_WHAT YOU ARE ASKED TO DO_
Reproduce, exactly and in full, only the lines below from the one containing "-- ==== Sys2Proof/Laws/Decode.lean" through the one containing "theorem ptr_bits (r".

::: RECORDS SHOWN :::

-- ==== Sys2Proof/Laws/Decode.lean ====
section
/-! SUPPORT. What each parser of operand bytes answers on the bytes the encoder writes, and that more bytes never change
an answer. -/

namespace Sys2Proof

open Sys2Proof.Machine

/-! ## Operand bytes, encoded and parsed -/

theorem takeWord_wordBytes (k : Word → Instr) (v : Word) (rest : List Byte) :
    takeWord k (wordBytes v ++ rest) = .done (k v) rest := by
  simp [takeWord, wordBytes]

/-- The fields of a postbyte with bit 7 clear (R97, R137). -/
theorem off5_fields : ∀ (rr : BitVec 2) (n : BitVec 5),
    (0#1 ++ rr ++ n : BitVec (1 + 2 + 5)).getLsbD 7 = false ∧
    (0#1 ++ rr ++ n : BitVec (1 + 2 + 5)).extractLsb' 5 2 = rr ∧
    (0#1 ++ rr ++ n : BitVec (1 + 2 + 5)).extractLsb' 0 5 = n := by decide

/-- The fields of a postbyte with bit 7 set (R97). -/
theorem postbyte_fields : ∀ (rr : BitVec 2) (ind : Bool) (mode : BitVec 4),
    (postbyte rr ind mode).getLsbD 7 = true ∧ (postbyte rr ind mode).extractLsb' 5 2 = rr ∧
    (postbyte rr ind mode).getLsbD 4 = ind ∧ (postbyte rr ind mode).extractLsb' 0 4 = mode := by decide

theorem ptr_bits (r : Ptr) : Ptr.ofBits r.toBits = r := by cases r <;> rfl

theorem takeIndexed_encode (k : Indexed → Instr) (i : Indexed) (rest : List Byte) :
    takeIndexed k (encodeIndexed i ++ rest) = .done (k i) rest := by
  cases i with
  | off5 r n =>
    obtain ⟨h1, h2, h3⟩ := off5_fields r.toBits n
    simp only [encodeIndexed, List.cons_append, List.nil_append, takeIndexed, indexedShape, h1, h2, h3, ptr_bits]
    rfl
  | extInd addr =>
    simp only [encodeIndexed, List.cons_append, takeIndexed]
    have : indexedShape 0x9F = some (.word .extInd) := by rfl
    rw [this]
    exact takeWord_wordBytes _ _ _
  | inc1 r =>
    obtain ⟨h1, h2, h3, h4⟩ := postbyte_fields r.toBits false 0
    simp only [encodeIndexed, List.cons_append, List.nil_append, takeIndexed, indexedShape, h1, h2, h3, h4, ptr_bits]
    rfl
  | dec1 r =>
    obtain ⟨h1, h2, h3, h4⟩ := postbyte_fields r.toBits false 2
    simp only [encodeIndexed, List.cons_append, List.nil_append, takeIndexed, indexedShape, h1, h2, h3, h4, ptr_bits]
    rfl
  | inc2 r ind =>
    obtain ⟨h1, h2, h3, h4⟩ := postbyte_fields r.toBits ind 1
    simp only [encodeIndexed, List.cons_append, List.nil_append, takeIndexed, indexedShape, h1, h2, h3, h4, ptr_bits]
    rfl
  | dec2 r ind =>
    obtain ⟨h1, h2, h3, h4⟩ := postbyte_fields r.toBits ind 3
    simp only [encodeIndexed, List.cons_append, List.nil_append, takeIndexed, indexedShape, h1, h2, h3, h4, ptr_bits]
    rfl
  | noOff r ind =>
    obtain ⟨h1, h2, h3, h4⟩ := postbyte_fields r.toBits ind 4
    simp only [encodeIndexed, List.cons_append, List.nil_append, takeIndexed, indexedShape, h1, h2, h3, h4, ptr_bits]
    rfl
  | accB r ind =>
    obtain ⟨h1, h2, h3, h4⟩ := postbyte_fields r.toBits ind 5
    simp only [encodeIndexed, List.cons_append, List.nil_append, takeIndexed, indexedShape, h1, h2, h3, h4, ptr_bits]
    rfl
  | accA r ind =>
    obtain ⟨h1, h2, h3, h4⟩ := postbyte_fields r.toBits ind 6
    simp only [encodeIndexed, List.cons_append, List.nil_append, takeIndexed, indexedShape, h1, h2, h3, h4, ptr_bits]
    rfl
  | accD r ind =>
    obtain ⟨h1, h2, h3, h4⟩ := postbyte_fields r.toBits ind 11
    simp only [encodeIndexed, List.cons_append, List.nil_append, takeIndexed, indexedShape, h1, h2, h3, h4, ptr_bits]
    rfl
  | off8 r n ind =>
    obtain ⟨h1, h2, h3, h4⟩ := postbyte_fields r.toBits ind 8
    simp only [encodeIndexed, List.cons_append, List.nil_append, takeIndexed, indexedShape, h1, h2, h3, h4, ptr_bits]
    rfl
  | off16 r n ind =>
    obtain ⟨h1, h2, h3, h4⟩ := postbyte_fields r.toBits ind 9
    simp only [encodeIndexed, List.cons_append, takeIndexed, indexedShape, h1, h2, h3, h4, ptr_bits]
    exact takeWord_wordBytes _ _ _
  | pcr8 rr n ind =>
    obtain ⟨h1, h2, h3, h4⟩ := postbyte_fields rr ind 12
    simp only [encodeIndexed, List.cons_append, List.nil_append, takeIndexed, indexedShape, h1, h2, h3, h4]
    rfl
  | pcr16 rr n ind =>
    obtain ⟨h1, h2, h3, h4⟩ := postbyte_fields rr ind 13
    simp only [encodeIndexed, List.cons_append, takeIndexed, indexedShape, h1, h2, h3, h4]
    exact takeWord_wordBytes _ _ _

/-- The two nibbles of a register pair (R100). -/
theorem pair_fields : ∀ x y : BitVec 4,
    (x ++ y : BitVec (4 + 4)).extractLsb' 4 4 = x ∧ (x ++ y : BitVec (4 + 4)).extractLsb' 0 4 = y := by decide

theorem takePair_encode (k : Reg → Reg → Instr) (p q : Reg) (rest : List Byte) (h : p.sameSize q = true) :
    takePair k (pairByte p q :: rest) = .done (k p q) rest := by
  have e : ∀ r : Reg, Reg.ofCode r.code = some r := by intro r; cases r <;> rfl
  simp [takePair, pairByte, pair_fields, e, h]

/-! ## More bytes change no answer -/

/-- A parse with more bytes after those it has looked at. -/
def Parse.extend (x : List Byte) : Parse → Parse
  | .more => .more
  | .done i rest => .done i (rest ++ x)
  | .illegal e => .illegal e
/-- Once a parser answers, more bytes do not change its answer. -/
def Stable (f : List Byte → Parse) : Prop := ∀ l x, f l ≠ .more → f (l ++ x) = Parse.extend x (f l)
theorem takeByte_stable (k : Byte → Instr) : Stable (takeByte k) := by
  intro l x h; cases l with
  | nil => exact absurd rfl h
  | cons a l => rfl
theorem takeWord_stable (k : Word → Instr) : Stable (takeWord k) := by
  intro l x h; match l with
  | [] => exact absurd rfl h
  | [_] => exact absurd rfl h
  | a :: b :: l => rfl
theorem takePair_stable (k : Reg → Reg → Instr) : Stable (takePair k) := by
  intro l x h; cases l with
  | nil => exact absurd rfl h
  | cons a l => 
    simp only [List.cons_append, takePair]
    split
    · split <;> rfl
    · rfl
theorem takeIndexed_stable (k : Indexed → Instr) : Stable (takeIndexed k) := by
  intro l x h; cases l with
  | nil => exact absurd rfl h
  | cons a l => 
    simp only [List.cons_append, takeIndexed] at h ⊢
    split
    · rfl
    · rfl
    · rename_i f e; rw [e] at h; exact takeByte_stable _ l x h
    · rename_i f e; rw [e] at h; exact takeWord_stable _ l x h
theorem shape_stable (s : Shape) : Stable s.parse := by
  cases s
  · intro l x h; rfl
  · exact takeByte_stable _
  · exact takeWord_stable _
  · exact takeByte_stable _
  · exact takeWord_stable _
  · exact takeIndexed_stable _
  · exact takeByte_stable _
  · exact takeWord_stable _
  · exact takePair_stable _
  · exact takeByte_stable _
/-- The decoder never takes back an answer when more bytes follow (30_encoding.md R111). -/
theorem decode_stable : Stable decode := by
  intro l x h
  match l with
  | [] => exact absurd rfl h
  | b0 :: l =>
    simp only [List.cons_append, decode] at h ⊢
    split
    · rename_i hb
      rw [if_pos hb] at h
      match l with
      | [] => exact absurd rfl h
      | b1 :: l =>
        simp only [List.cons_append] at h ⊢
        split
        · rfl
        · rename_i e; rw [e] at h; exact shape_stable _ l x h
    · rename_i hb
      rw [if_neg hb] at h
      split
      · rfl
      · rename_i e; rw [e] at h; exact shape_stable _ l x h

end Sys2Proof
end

:::
::: RECORDS SHOWN :::

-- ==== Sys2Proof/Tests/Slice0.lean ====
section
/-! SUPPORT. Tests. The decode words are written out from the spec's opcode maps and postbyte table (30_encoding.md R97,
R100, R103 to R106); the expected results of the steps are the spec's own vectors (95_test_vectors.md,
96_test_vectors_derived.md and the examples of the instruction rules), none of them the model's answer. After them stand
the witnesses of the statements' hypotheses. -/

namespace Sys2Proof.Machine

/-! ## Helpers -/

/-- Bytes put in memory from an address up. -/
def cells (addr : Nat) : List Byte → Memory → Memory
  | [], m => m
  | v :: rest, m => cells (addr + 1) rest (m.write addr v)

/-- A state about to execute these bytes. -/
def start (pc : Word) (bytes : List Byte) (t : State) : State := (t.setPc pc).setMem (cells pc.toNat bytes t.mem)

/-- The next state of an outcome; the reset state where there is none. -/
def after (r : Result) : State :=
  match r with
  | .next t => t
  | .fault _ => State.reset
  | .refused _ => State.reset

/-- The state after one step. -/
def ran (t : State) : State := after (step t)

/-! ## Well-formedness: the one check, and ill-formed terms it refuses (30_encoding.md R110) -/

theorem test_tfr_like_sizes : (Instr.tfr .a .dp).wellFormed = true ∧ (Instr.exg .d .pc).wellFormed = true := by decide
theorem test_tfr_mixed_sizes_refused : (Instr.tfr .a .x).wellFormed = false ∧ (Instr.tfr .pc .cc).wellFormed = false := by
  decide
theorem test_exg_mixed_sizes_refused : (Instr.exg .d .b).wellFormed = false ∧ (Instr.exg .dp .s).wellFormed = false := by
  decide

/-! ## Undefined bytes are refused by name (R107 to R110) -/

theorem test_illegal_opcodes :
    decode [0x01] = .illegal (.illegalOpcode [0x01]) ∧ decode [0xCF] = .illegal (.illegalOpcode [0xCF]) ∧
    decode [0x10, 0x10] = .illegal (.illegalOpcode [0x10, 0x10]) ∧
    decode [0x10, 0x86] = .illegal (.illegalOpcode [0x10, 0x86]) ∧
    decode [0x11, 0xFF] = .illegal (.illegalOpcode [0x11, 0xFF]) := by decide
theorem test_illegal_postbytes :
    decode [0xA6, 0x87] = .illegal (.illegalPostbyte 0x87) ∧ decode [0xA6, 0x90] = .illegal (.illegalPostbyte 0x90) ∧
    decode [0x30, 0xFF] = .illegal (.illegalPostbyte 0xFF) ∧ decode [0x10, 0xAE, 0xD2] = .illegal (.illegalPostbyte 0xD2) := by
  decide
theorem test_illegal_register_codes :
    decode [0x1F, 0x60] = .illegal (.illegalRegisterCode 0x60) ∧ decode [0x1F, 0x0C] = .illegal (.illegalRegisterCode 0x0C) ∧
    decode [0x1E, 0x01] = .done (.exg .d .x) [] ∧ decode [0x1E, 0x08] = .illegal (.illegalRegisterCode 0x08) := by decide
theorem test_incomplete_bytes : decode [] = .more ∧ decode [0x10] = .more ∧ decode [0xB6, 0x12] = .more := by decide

:::

_RESULT_
-- ==== Sys2Proof/Laws/Decode.lean ====
section
/-! SUPPORT. What each parser of operand bytes answers on the bytes the encoder writes, and that more bytes never change
an answer. -/

namespace Sys2Proof

open Sys2Proof.Machine

/-! ## Operand bytes, encoded and parsed -/

theorem takeWord_wordBytes (k : Word → Instr) (v : Word) (rest : List Byte) :
    takeWord k (wordBytes v ++ rest) = .done (k v) rest := by
  simp [takeWord, wordBytes]

/-- The fields of a postbyte with bit 7 clear (R97, R137). -/
theorem off5_fields : ∀ (rr : BitVec 2) (n : BitVec 5),
    (0#1 ++ rr ++ n : BitVec (1 + 2 + 5)).getLsbD 7 = false ∧
    (0#1 ++ rr ++ n : BitVec (1 + 2 + 5)).extractLsb' 5 2 = rr ∧
    (0#1 ++ rr ++ n : BitVec (1 + 2 + 5)).extractLsb' 0 5 = n := by decide

/-- The fields of a postbyte with bit 7 set (R97). -/
theorem postbyte_fields : ∀ (rr : BitVec 2) (ind : Bool) (mode : BitVec 4),
    (postbyte rr ind mode).getLsbD 7 = true ∧ (postbyte rr ind mode).extractLsb' 5 2 = rr ∧
    (postbyte rr ind mode).getLsbD 4 = ind ∧ (postbyte rr ind mode).extractLsb' 0 4 = mode := by decide

theorem ptr_bits (r : Ptr) : Ptr.ofBits r.toBits = r := by cases r <;> rfl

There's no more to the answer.